WATSONVILLE—The Watsonville City Council granted an appeal filed by a local restaurant owner that sought to overturn a decision from Watsonville Municipal Airport management to deny a lease transfer to a new restaurateur.
Airport Director Rayvon Williams in October of last year told Ella’s at the Airport representatives that a prospective lease assignee, or a new business owner that would take over Ella’s lease following the purchase of the business, was “not acceptable,” and that he would make a recommendation to city leadership to deny the move.
The judgment, according to Williams, was made after reviewing the assignee’s qualifications. Williams says that Chielo Apac, who owns Nancy’s Airport Cafe in Willows, Calif., failed to provide several financial documents, submitted an underwhelming business plan and does not have sufficient experience managing a similar restaurant or adequate “financial strength” to take over the 100 Aviation Way location that has become a community mainstay over the past six years.

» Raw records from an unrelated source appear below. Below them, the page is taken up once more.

/-- Every value crosses the wire least significant bit first: at the rising edges of CLK a write shows the command's bits
0 to 7 and then the payload's bits 0 to w - 1 on DQ; a read shows the command's, and the bit it samples in data cell i is
bit i of what it returns (20_memory.md R37). -/
def Obligations.LeastSignificantBitFirst : Prop :=
  ∀ (h : HandleId) (cmd : Byte) (pay : Word) (w : Nat) (s : State), Ready h s → w ≤ 16 →
    (∃ t es, exec (.writeTransaction h cmd pay w) s = .next t ∧ Traced h es s t ∧
      clockedBits (s.handle h) (s.outOf h .dq) es = lowBits cmd 8 ++ lowBits pay w) ∧
    ∃ t es v, exec (.readTransaction h cmd w) s = .next t ∧ Traced h es s t ∧
      Returned (some h) (.done (some v)) s t ∧
      (clockedBits (s.handle h) (s.outOf h .dq) es).take 8 = lowBits cmd 8 ∧ lowBits v w = sampledBits es

/-- The lengths of the traces: 43 + 5w, and one more when w is not 0, for a write; 49 + 5w for a read (R66, R67). -/
def Obligations.TraceLengthsOfFrames : Prop :=
  ∀ (h : HandleId) (cmd : Byte) (pay : Word) (w : Nat) (s : State), Ready h s → w ≤ 16 →
    ∃ t u, exec (.writeTransaction h cmd pay w) s = .next t ∧ exec (.readTransaction h cmd w) s = .next u ∧
      t.trace.length = s.trace.length + (43 + 5 * w + if w = 0 then 0 else 1) ∧
      u.trace.length = s.trace.length + (49 + 5 * w)

/-- On an invalid handle a primitive enters and leaves its region and returns the zero-equivalent; so do the command
frames (R62; the spec's decision D25; the command rows by log entry 2). -/
def Obligations.InvalidHandleGuardsPrimitives : Prop :=
  ∀ (h : HandleId) (cmd : Byte) (pay : Word) (w : Nat) (s : State), (s.handle h).bound = false → s.busy h = false →
    (w ≤ 16 → IsGuarded h none s (exec (.writeTransaction h cmd pay w) s) ∧
      IsGuarded h (some 0) s (exec (.readTransaction h cmd w) s)) ∧
    IsGuarded h none s (exec (.cmdStartConv h) s) ∧ IsGuarded h none s (exec (.cmdStopConv h) s) ∧
    IsGuarded h none s (exec (.cmdWriteHTemp h pay) s) ∧ IsGuarded h none s (exec (.cmdWriteLTemp h pay) s) ∧
    IsGuarded h none s (exec (.cmdWriteConfig h pay) s) ∧ IsGuarded h (some 0) s (exec (.cmdReadTemp h) s) ∧
    IsGuarded h (some 0) s (exec (.cmdReadHTemp h) s) ∧ IsGuarded h (some 0) s (exec (.cmdReadLTemp h) s) ∧
    IsGuarded h (some 0) s (exec (.cmdReadCounter h) s) ∧ IsGuarded h (some 0) s (exec (.cmdReadSlope h) s) ∧
    IsGuarded h (some 0) s (exec (.cmdReadConfig h) s)

/-- A width above 16 is refused before anything else, on a valid and on an invalid handle (R63, 60_exceptions.md R97; the
spec's decisions D5, D25), and on a busy one, where the order is the model's choice (log entry 14). -/
def Obligations.WidthAbove16Refused : Prop :=
  ∀ (h : HandleId) (cmd : Byte) (pay : Word) (w : Nat) (s : State), 16 < w →
    exec (.writeTransaction h cmd pay w) s = .refused .widthTooLarge ∧
    exec (.readTransaction h cmd w) s = .refused .widthTooLarge

/-- An operation on a handle whose operation has not returned is refused: primitives of an admitted width, command frames,
release, register-API operations on a valid handle, and an init that would not be refused for its lines (R103 (b); the
spec's decision D13; the order by log entry 14). -/
def Obligations.SharedHandleRefused : Prop :=
  ∀ (i : Instr) (h : HandleId) (s : State), handleOf i = some h → s.busy h = true → i.wellFormed = true →
    (isApi i = true → (s.handle h).bound = true) →
    (∀ clk dq rst a b c, i = .init h clk dq rst a b c → s.lineTaken h clk dq rst = false) →
    exec i s = .refused .sharedHandle

/-! ## The commands -/

/-- The payload-less and write command rows run their command's frame at its table width: START_CONV and STOP_CONV leave
RST asserted, the others deassert it (30_encoding.md R50, 41_register_api.md R86, 10_state.md R27; log entry 2). -/
def Obligations.WriteCommandsRunFrames : Prop :=
  ∀ (h : HandleId) (pay : Word) (s : State), Ready h s →
    RunsWrite h (s.code .startConv) 0 0 [] s (exec (.cmdStartConv h) s) ∧
    RunsWrite h (s.code .stopConv) 0 0 [] s (exec (.cmdStopConv h) s) ∧
    RunsWrite h (s.code .writeHTemp) pay 9 [] s (exec (.cmdWriteHTemp h pay) s) ∧
    RunsWrite h (s.code .writeLTemp) pay 9 [] s (exec (.cmdWriteLTemp h pay) s) ∧
    RunsWrite h (s.code .writeConfig) pay 8 [] s (exec (.cmdWriteConfig h pay) s)

/-- The read command rows run their command's frame at its table width and return the raw bits (R50; log entry 2). -/
def Obligations.ReadCommandsRunFrames : Prop :=
  ∀ (h : HandleId) (s : State), Ready h s →
    RunsRead h (s.code .readTemp) 9 (IsRaw 9) s (exec (.cmdReadTemp h) s) ∧
    RunsRead h (s.code .readHTemp) 9 (IsRaw 9) s (exec (.cmdReadHTemp h) s) ∧
    RunsRead h (s.code .readLTemp) 9 (IsRaw 9) s (exec (.cmdReadLTemp h) s) ∧
    RunsRead h (s.code .readCounter) 8 (IsRaw 8) s (exec (.cmdReadCounter h) s) ∧
    RunsRead h (s.code .readSlope) 8 (IsRaw 8) s (exec (.cmdReadSlope h) s) ∧
    RunsRead h (s.code .readConfig) 8 (IsRaw 8) s (exec (.cmdReadConfig h) s)

/-! ## The register API -/

/-- readTempC: one READ_TEMP read of width 9, 94 events, and the Celsius value of what it returned; on an invalid handle 0
and nothing else (41_register_api.md R75; the invalid handle is the spec's decision D26, the frame's events its decisions
D27 to D29). -/
def Obligations.ReadTempCReturnsCelsius : Prop :=
  ∀ (h : HandleId) (s : State),
    (Ready h s → ReadsOnce h (s.code .readTemp) 9 94 IsCelsius s (exec (.readTempC h) s)) ∧
    ((s.handle h).bound = false → IsNoOp h (some 0) s (exec (.readTempC h) s))

/-- readHighC and readLowC: as readTempC, with their own commands (R78, R79; the invalid handle is the spec's decision D26,
the frame's events its decisions D27 to D29). -/
def Obligations.ThresholdReadsReturnCelsius : Prop :=
  ∀ (h : HandleId) (s : State),
    (Ready h s → ReadsOnce h (s.code .readHTemp) 9 94 IsCelsius s (exec (.readHighC h) s) ∧
      ReadsOnce h (s.code .readLTemp) 9 94 IsCelsius s (exec (.readLowC h) s)) ∧
    ((s.handle h).bound = false → IsNoOp h (some 0) s (exec (.readHighC h) s) ∧
      IsNoOp h (some 0) s (exec (.readLowC h) s))

/-- readTempF: one READ_TEMP read of width 9, 94 events, and the Fahrenheit value of its Celsius value, in -198..260; on
an invalid handle 0, not 32, and nothing else (R76; the invalid handle, with its 0, is the spec's decision D26, the frame's
events its decisions D27 to D29). -/
def Obligations.ReadTempFReturnsFahrenheit : Prop :=
  ∀ (h : HandleId) (s : State),
    (Ready h s → ReadsOnce h (s.code .readTemp) 9 94 IsFahrenheit s (exec (.readTempF h) s)) ∧
    ((s.handle h).bound = false → IsNoOp h (some 0) s (exec (.readTempF h) s))

/-- readTempRaw, readCounter, readSlope, readConfig: one read, 94 or 89 events, and the word it returned as it is, in
0..511 or 0..255; on an invalid handle 0, for which every flag test is false, and nothing else (R77, R80, R81, R82,
42_temperature_codec.md R90; the invalid handle is the spec's decision D26, the frame's events its decisions D27 to D29). -/
def Obligations.RawReadsReturnBits : Prop :=
  ∀ (h : HandleId) (s : State),
    (Ready h s → ReadsOnce h (s.code .readTemp) 9 94 (IsRaw 9) s (exec (.readTempRaw h) s) ∧
      ReadsOnce h (s.code .readCounter) 8 89 (IsRaw 8) s (exec (.readCounter h) s) ∧
      ReadsOnce h (s.code .readSlope) 8 89 (IsRaw 8) s (exec (.readSlope h) s) ∧
      ReadsOnce h (s.code .readConfig) 8 89 (IsRaw 8) s (exec (.readConfig h) s)) ∧
    ((s.handle h).bound = false → IsNoOp h (some 0) s (exec (.readTempRaw h) s) ∧
      IsNoOp h (some 0) s (exec (.readCounter h) s) ∧ IsNoOp h (some 0) s (exec (.readSlope h) s) ∧
      IsNoOp h (some 0) s (exec (.readConfig h) s)) ∧
    ∀ k : Flag, Flag.test 0 k = false

/-- writeConfig: one WRITE_CONFIG write of width 8 that sends the byte as given, then the settle delay, 85 events; on an
invalid handle nothing, and no delay (R83; the invalid handle, with no delay, is the spec's decision D26, the frame's
events its decision D27). -/
def Obligations.WriteConfigSendsAndSettles : Prop :=
  ∀ (h : HandleId) (c : Byte) (s : State),
    (Ready h s → WritesOnce h (s.code .writeConfig) (c.setWidth 16) 8 [.delayMs s.params.tNvMs] 85 s
      (exec (.writeConfig h c) s)) ∧
    ((s.handle h).bound = false → IsNoOp h none s (exec (.writeConfig h c) s))

/-- writeHighC and writeLowC: one write of width 9 that sends the low nine bits of twice the threshold, 89 events, with
no settle delay; on an invalid handle nothing; the first payload bit is 0, and a threshold outside -128..127 is not what
its bits read back as (R84, R85; the shift modulo 2^16 is the spec's decision D34, the invalid handle its decision D26, the
frame's events its decision D27). -/
def Obligations.ThresholdWritesSendTwice : Prop :=
  ∀ (h : HandleId) (t : Word) (s : State),
    (Ready h s → WritesOnce h (s.code .writeHTemp) (BitVec.ofNat 16 (2 * t.toNat)) 9 [] 89 s (exec (.writeHighC h t) s) ∧
      WritesOnce h (s.code .writeLTemp) (BitVec.ofNat 16 (2 * t.toNat)) 9 [] 89 s (exec (.writeLowC h t) s)) ∧
    ((s.handle h).bound = false → IsNoOp h none s (exec (.writeHighC h t) s) ∧
      IsNoOp h none s (exec (.writeLowC h t) s)) ∧
    (BitVec.ofNat 16 (2 * t.toNat)).getLsbD 0 = false ∧
    (t.toInt < -128 ∨ 127 < t.toInt → ∀ v, IsCelsius (BitVec.ofNat 16 (2 * t.toNat)) v → v ≠ t)

/-- The raw reads apply the identity: readTempRaw, readCounter, readSlope and readConfig each answer exactly the state in
which the read of their register returned, so the result is that read's accumulator, 0..511 or 0..255
(42_temperature_codec.md R90). -/
def Obligations.RawReadsApplyIdentity : Prop :=
  ∀ (h : HandleId) (s : State), Ready h s →
    AnswersTheRead h (s.code .readTemp) 9 511 s (exec (.readTempRaw h) s) ∧
    AnswersTheRead h (s.code .readCounter) 8 255 s (exec (.readCounter h) s) ∧
    AnswersTheRead h (s.code .readSlope) 8 255 s (exec (.readSlope h) s) ∧
    AnswersTheRead h (s.code .readConfig) 8 255 s (exec (.readConfig h) s)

A consultant with the Santa Cruz Small Business Development Center (SBDC) hired by airport management also identified similar “red flags” in the documents submitted to the city, Williams said.
But Ella’s representatives, including owner and namesake Ella King, claimed that Williams was abusing his power by denying the assignment and forcing the business owners to hastily sign a new lease agreement.
After a nearly three-hour discussion on the item at Tuesday’s virtual meeting that at times became testy, the City Council voted 4-3 to approve the appeal. The decision means that staff would continue to work with Ella’s representatives on a new lease—King has been on a month-to-month agreement since the last deal expired on Oct. 31, 2021 while the two sides battled over the assignee.
A denial would have meant the City could have moved forward with a request for proposal for prospective restaurateurs interested in the location. It would have also likely resulted in a lawsuit, Ella’s representatives said during their presentation at Tuesday’s meeting.
Before the council voted on the item, Interim City Manager Tamara Vides said that her office hired a separate consultant to again look over Apac’s business application. That consultant’s evaluation was similar to the original SBDC consultant report, which found that although Apac would purchase all of Ella’s assets, the business plan showed the new restaurateur would likely not run the business in the same fashion.
“[The new report] really supports that Apac might have some significant business deficiencies that point out that she may not be likely to succeed in this endeavor, or run the restaurant that King is running right now,” Vides said.
Mayor Ari Parker and councilmembers Francisco “Paco” Estrada and Lowell Hurst voted against the appeal. That trio said that, among other things, Williams did nothing wrong in denying the prospective assignee and that the City should have high standards when selecting the businesses that will occupy its property.
“We are the stewards of this public property on behalf of the City of Watsonville,” Estrada said. “It is our job to make sure that we have the best-qualified people running that property. To have high standards is not a bad thing. To have high standards is a good thing because then we ensure that our investment in that public property will pay dividends to the community.”
Parker agreed with Estrada and added there have been missteps from both sides. Perhaps the biggest, she said, was that the two sides have not agreed on a lease.
“I would have wished [the issue] would have completed itself before it got to us, but that’s what our job is,” Parker said. “It’s not always pretty and it’s not always popular. I love Ella’s food and I love Ella, but in this instance, I’m not going to support [the appeal].”
In explaining their vote for the appeal, councilmembers Eduardo Montesino and Vanessa Quiroz-Carter said that the City should not be the entity that decides whether, or to whom, a business owner can sell their property.
“I don’t think we’re qualified to be making those decisions,” Montesino said. “If [King] signs the lease and the transfer is good, then we move on. If [the new owner] doesn’t make it, then, like everyone says, a lot of small businesses don’t make it. But that’s her decision. It’s not ours.”
Councilman Jimmy Dutra said that he voted for the appeal because he wanted the City to help a local business that, if not allowed to continue its operations, would have laid off its staff, many of whom live in Watsonville.
“They will not have a job in the middle of Covid. We can’t do this to people,” Dutra said. “That restaurant needs to continue and to transfer on and people need to be able to keep their jobs.”